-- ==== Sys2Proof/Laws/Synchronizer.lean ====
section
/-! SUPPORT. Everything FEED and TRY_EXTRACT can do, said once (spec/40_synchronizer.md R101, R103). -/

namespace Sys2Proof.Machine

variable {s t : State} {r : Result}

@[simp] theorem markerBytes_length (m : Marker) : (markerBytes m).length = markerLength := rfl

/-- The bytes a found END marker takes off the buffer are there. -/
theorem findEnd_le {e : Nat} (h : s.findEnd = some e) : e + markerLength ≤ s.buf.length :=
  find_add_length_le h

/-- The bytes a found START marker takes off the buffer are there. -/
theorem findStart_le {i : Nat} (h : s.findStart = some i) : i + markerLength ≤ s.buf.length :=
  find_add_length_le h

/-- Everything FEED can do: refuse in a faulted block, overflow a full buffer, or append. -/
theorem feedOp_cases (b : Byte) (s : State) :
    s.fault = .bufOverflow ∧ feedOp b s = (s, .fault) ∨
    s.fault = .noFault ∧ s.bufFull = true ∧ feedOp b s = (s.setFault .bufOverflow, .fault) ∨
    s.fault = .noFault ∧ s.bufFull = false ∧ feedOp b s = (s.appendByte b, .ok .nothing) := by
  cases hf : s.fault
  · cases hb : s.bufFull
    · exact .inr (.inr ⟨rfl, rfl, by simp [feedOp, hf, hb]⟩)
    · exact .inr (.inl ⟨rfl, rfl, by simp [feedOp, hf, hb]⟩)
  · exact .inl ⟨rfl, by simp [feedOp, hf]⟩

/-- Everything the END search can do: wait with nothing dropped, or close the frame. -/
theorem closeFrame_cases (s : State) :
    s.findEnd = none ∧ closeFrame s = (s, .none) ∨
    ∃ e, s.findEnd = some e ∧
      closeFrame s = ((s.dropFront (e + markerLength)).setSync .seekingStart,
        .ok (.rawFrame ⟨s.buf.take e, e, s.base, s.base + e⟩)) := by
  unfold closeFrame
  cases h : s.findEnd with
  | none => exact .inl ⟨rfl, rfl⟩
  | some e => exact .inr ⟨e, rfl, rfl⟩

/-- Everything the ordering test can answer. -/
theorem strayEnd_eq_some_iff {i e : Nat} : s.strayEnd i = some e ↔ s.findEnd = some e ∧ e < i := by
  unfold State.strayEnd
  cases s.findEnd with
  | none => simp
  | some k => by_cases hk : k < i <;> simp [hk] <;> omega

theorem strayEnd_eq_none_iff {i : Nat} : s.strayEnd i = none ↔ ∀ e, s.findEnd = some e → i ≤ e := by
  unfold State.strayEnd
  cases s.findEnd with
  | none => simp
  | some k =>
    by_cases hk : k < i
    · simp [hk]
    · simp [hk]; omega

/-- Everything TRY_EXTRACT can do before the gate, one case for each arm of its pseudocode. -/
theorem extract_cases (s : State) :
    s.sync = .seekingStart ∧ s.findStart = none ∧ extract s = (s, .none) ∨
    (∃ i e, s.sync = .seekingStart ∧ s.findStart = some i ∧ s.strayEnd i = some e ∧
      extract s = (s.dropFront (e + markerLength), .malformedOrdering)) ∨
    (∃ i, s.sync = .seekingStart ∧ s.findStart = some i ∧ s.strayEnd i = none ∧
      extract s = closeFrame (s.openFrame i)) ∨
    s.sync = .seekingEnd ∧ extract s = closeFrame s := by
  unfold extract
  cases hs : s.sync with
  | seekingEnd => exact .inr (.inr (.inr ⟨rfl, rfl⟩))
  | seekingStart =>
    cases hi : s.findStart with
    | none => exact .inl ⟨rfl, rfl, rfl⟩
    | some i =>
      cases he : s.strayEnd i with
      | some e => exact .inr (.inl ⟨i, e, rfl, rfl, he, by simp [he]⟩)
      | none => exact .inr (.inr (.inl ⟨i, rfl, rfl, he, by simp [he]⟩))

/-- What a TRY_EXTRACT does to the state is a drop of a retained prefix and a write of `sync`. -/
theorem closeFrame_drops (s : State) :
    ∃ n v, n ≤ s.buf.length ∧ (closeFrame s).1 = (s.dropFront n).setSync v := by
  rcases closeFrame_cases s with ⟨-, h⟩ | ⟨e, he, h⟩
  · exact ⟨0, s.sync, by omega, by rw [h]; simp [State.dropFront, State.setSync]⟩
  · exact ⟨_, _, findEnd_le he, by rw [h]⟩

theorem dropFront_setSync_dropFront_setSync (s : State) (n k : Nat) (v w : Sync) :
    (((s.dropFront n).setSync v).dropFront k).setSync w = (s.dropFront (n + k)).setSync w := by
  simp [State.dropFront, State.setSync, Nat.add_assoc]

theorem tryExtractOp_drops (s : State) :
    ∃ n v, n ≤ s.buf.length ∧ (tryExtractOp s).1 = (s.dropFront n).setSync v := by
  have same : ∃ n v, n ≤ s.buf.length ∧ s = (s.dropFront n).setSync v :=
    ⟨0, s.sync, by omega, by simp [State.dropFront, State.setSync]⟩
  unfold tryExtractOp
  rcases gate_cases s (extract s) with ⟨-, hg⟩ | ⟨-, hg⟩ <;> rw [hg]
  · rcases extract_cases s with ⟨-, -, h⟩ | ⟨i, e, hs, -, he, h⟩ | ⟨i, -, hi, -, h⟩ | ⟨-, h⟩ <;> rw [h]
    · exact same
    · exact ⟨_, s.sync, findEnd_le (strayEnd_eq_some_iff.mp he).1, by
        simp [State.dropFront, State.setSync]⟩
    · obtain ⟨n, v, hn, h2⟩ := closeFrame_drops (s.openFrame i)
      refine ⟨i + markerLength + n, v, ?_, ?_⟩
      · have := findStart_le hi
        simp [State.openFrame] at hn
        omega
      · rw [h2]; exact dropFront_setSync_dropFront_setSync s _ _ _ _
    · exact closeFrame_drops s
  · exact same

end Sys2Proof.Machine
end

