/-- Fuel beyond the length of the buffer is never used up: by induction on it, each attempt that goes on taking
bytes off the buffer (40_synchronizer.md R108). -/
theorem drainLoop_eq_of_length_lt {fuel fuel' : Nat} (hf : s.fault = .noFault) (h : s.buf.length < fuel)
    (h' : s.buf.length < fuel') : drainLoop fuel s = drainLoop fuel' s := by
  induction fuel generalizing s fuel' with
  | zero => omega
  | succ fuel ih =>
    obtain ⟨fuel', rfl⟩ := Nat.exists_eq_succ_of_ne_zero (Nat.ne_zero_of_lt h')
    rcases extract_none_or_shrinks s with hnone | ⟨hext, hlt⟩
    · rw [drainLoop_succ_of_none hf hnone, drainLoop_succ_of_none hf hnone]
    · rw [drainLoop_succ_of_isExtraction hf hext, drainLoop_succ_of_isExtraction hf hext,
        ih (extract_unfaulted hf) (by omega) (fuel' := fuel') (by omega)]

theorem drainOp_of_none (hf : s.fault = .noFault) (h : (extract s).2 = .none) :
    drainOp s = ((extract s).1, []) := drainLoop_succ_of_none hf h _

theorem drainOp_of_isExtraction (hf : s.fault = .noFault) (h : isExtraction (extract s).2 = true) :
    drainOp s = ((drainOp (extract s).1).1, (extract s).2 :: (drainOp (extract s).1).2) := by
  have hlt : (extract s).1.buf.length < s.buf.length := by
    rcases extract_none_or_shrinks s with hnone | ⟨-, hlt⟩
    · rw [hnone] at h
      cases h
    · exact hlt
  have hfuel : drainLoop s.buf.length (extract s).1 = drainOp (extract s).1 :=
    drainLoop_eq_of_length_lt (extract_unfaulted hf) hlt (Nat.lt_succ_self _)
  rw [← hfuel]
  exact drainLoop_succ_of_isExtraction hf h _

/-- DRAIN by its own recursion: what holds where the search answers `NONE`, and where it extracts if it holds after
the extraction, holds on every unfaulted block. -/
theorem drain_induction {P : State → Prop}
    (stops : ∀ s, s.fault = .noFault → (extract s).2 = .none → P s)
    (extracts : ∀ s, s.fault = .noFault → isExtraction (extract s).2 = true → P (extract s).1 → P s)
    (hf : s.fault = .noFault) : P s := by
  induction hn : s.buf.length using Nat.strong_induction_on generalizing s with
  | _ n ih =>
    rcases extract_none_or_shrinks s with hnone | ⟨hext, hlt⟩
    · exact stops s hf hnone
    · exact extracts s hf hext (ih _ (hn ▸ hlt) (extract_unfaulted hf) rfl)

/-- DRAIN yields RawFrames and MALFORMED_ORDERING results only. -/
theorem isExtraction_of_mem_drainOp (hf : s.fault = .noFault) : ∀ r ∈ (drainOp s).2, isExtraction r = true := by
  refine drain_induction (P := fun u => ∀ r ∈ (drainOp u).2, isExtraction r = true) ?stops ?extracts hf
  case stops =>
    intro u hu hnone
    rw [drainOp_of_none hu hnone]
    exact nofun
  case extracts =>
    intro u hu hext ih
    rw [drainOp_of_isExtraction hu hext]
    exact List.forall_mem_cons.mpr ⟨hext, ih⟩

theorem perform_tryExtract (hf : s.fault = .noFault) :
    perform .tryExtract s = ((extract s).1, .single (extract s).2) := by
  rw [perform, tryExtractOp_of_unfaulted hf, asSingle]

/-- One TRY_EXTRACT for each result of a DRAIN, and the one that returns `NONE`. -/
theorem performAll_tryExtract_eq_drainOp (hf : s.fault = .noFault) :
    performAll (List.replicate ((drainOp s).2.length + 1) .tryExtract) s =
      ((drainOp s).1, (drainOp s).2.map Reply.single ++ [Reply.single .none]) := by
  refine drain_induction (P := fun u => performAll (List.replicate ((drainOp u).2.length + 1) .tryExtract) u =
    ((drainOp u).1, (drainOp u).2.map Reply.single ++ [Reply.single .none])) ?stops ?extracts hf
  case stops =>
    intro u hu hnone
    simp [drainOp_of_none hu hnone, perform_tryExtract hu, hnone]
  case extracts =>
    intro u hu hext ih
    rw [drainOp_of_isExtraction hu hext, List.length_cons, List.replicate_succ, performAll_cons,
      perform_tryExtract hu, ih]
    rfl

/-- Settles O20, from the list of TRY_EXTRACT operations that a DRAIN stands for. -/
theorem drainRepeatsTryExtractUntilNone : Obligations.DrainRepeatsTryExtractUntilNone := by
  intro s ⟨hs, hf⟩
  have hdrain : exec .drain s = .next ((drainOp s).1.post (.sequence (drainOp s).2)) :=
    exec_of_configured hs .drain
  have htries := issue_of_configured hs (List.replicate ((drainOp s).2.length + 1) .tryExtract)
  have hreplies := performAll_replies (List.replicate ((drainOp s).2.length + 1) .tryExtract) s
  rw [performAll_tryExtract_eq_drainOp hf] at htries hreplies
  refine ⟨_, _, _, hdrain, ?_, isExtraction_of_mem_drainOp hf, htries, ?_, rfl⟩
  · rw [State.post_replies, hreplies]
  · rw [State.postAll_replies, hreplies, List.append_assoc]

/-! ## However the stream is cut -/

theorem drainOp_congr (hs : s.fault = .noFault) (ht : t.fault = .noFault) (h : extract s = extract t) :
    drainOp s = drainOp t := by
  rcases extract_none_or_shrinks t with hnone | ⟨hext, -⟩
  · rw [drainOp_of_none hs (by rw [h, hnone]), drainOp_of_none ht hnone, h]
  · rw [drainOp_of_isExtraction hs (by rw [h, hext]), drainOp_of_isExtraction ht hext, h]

### [Prompt]
Working through the records, find each line containing the word "that" and copy it.

### [Expected answer]
/-- Fuel beyond the length of the buffer is never used up: by induction on it, each attempt that goes on taking
/-- One TRY_EXTRACT for each result of a DRAIN, and the one that returns `NONE`. -/
/-- Settles O20, from the list of TRY_EXTRACT operations that a DRAIN stands for. -/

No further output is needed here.